EXERCISE PROMPT - Could you please find each line in the records that contains the word "mirrorDiscard" and copy it?

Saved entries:
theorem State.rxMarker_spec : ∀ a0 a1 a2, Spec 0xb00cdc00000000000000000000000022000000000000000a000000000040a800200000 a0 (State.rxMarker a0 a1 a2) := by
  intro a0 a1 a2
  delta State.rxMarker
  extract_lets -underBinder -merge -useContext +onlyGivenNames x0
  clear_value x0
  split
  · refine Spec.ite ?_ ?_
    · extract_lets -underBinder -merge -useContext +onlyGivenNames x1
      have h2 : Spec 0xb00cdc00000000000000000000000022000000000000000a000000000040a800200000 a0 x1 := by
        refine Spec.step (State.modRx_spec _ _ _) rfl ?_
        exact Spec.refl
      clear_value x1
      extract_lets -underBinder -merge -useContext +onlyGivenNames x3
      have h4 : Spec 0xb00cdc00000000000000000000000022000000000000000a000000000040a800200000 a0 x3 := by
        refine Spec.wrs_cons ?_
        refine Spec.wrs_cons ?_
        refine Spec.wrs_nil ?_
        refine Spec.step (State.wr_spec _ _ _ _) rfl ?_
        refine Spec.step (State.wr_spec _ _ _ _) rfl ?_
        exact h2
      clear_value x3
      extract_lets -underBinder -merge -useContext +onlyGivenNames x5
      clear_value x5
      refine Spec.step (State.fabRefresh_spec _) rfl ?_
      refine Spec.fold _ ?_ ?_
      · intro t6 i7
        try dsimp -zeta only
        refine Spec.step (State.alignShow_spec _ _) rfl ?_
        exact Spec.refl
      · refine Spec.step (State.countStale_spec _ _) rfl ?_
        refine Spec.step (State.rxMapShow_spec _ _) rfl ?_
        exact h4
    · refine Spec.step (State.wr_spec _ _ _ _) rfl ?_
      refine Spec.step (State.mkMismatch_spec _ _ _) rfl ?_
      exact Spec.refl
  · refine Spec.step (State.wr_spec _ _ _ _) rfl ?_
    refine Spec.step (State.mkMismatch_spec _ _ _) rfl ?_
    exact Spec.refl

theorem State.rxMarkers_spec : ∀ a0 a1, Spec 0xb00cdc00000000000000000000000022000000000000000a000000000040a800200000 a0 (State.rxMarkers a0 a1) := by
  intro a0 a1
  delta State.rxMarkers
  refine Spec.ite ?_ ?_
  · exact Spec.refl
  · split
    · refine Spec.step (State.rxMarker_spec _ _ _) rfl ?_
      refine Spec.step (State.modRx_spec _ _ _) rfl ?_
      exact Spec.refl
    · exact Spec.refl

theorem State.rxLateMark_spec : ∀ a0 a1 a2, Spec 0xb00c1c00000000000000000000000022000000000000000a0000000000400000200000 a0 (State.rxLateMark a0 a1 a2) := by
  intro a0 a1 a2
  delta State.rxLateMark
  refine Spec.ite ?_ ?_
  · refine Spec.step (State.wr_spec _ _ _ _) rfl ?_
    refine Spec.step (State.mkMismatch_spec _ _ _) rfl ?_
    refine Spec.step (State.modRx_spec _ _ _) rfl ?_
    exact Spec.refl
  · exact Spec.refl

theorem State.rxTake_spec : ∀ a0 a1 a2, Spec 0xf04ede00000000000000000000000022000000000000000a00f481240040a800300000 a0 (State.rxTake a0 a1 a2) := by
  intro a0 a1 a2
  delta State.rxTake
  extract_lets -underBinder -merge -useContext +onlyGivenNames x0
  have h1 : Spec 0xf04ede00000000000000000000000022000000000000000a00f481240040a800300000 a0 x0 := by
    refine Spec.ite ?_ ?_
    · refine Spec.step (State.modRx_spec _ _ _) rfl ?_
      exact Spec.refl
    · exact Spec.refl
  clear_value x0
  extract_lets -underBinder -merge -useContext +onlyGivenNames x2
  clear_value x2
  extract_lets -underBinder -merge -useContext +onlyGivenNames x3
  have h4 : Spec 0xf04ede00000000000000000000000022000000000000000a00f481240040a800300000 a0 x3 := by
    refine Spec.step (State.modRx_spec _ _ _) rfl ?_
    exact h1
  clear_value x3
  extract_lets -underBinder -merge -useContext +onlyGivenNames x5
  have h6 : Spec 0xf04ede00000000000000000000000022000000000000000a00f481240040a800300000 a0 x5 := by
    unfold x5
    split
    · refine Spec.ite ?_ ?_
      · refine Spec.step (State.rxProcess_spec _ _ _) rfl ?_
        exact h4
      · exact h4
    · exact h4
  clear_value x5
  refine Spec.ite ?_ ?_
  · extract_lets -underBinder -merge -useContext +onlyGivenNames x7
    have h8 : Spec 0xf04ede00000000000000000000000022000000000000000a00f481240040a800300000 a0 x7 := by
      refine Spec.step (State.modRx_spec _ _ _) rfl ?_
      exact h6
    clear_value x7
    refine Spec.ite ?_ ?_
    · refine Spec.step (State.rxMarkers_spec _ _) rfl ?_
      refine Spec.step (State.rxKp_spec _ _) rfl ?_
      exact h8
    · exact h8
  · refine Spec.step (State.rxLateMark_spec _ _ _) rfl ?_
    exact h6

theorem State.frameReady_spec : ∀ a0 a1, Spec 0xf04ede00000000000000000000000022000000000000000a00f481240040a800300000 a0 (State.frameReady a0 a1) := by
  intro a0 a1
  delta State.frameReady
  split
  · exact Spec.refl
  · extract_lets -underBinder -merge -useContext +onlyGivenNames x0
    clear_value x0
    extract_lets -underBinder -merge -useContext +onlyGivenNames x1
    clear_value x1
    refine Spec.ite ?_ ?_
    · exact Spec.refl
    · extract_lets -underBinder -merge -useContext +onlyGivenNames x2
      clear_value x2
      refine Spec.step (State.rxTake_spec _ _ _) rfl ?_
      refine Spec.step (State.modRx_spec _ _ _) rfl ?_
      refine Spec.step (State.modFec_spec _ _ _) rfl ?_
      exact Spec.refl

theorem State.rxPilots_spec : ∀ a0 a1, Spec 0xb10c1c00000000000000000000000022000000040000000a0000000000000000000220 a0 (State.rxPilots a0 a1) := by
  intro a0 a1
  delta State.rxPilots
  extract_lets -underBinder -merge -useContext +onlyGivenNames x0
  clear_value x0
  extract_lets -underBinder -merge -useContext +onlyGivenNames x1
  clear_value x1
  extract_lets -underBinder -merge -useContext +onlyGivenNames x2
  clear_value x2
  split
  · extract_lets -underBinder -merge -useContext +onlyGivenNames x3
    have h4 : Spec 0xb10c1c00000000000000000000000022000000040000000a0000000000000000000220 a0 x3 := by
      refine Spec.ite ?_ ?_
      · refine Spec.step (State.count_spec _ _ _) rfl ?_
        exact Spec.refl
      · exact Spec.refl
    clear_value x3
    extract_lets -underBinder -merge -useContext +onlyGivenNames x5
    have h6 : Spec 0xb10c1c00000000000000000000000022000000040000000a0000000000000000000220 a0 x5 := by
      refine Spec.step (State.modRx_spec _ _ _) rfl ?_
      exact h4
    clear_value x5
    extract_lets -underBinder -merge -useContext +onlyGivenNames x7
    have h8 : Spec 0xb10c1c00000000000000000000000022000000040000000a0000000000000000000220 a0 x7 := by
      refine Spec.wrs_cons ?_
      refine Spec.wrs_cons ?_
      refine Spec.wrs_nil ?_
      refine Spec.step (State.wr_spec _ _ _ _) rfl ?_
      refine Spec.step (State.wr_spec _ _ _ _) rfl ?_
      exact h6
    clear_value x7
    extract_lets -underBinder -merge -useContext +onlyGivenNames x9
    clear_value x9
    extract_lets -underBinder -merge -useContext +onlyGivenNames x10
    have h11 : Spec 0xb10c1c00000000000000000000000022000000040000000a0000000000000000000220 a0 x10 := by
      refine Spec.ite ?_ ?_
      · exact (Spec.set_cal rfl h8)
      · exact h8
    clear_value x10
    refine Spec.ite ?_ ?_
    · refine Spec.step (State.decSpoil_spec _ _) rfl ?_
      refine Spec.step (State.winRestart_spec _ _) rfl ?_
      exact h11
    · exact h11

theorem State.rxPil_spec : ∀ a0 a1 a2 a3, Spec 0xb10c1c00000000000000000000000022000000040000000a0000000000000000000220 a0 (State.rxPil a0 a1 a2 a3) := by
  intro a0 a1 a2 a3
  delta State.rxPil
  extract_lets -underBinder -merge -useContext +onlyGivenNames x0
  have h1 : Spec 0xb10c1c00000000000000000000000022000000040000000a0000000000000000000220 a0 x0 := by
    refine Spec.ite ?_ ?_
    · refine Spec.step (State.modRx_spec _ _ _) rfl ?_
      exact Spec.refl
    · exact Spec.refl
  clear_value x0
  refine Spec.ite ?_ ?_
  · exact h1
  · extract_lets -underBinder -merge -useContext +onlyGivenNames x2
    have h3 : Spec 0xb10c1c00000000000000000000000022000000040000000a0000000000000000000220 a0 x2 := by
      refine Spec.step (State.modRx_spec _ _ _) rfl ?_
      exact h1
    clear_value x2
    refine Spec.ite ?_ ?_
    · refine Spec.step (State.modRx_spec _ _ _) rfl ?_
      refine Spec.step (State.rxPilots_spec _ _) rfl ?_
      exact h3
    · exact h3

--

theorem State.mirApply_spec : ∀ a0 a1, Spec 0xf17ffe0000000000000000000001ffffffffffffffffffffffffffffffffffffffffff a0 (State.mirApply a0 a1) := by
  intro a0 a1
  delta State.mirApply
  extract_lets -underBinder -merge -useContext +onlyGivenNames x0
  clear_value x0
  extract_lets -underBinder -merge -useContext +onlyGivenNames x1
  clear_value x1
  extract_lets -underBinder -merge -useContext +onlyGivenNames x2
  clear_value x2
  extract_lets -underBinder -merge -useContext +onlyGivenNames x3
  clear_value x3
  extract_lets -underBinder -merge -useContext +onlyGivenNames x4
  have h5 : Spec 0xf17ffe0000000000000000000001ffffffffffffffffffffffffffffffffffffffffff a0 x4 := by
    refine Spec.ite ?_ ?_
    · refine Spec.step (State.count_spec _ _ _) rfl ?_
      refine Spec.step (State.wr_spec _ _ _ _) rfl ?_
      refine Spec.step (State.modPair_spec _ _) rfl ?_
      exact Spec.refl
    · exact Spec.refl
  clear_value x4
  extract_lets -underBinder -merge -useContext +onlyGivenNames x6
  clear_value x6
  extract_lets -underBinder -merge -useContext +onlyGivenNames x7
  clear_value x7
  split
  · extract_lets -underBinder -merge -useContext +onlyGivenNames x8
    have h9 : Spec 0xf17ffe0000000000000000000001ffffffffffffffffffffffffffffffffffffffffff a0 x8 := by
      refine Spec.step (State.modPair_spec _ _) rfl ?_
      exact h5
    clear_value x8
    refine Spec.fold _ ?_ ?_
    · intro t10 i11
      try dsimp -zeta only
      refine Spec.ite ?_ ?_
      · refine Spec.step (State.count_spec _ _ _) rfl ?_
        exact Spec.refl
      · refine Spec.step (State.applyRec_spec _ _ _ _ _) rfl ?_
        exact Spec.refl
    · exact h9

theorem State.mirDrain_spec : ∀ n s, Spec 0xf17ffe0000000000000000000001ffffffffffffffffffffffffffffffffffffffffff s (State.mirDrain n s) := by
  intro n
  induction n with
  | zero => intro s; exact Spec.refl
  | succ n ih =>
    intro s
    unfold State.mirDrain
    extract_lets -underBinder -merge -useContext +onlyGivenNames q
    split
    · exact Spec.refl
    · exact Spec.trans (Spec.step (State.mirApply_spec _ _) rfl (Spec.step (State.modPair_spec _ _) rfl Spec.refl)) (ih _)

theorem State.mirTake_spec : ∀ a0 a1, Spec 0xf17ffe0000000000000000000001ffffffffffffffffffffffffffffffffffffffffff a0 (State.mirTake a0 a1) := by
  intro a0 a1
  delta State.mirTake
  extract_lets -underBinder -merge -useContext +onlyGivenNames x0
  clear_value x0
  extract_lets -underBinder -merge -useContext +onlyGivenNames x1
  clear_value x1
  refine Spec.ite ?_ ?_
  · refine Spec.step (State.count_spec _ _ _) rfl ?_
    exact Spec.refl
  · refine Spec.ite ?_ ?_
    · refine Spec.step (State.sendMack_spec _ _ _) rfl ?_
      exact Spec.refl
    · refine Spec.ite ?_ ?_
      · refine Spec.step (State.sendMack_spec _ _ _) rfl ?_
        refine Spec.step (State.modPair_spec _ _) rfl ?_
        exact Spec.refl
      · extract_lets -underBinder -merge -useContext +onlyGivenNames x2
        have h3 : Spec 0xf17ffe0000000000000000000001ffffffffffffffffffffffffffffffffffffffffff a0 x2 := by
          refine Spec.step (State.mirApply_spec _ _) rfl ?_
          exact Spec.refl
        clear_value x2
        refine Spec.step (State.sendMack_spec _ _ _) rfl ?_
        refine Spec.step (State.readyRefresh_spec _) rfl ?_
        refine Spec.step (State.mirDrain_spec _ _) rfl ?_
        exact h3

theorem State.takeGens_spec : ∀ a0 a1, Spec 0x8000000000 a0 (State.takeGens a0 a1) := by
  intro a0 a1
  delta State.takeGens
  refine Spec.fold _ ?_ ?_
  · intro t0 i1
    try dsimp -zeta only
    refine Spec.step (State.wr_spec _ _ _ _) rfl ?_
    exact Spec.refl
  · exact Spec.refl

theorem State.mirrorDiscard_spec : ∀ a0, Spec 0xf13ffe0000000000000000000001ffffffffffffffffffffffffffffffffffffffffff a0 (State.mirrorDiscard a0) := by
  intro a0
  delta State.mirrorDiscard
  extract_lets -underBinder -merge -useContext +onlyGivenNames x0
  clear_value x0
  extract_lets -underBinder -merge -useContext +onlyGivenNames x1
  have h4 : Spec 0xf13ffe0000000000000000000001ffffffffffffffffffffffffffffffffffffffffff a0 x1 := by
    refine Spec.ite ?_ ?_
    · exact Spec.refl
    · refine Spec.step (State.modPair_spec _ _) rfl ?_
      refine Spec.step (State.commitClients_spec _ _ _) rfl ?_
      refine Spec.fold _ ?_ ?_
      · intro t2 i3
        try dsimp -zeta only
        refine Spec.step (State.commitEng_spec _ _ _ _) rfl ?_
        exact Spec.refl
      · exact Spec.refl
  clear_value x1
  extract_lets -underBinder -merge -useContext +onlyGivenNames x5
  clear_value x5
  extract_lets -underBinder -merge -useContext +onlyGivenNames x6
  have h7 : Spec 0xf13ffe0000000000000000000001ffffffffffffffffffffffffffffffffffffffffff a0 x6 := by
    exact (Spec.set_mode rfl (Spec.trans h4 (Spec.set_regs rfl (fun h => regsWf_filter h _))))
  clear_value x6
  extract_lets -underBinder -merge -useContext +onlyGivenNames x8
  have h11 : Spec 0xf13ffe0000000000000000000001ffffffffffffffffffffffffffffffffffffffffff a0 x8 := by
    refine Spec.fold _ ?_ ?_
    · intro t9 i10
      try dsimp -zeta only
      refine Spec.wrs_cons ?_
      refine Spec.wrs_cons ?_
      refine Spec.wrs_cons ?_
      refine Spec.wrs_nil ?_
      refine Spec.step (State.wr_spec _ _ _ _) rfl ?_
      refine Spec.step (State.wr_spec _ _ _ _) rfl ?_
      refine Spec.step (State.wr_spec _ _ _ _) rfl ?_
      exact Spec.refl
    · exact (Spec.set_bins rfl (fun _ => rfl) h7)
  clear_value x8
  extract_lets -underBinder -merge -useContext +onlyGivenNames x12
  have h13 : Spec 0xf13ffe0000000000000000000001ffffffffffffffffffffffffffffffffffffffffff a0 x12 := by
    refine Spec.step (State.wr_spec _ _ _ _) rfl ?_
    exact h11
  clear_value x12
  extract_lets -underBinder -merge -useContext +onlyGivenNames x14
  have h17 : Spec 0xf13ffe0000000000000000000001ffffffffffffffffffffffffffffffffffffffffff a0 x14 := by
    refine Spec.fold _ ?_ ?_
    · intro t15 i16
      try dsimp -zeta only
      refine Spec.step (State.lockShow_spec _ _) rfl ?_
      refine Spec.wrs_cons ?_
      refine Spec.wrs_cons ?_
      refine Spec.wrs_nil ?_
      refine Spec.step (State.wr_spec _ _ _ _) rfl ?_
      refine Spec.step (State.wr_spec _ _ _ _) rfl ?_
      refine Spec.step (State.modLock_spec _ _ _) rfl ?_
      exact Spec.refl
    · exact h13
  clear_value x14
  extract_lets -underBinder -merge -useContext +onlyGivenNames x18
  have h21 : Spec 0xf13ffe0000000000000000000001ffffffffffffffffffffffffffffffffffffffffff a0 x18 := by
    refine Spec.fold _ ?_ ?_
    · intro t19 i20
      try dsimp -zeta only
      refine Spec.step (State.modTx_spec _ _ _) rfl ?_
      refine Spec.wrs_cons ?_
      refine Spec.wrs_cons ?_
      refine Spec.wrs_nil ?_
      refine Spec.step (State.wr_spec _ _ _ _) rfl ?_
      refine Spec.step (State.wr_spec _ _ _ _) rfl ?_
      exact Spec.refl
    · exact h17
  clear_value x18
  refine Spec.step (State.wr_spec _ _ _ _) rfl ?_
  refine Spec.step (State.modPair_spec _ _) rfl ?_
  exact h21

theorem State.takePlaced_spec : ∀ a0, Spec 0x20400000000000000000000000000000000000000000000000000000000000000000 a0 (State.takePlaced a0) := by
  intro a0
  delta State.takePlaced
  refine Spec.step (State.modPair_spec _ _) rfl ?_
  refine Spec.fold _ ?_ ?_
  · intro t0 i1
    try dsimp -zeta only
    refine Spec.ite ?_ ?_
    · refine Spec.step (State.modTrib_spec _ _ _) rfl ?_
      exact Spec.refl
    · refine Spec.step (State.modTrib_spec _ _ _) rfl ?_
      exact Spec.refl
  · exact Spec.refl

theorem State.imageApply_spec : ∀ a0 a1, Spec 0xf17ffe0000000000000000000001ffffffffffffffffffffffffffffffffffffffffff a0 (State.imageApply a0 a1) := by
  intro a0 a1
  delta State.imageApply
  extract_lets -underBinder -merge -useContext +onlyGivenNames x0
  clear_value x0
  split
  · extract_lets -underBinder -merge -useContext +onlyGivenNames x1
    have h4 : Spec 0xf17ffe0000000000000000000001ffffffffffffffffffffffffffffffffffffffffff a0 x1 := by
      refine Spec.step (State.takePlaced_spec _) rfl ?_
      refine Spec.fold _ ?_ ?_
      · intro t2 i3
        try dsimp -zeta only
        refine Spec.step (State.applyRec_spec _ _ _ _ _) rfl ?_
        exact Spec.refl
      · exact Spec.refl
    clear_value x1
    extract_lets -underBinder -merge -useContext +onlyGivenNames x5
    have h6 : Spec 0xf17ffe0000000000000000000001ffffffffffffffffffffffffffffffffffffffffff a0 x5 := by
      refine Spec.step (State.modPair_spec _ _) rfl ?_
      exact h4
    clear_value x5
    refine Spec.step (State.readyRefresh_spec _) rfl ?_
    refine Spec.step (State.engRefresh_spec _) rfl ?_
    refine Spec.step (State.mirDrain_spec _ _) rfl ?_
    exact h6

ANSWER SPACE -
theorem State.mirrorDiscard_spec : ∀ a0, Spec 0xf13ffe0000000000000000000001ffffffffffffffffffffffffffffffffffffffffff a0 (State.mirrorDiscard a0) := by
  delta State.mirrorDiscard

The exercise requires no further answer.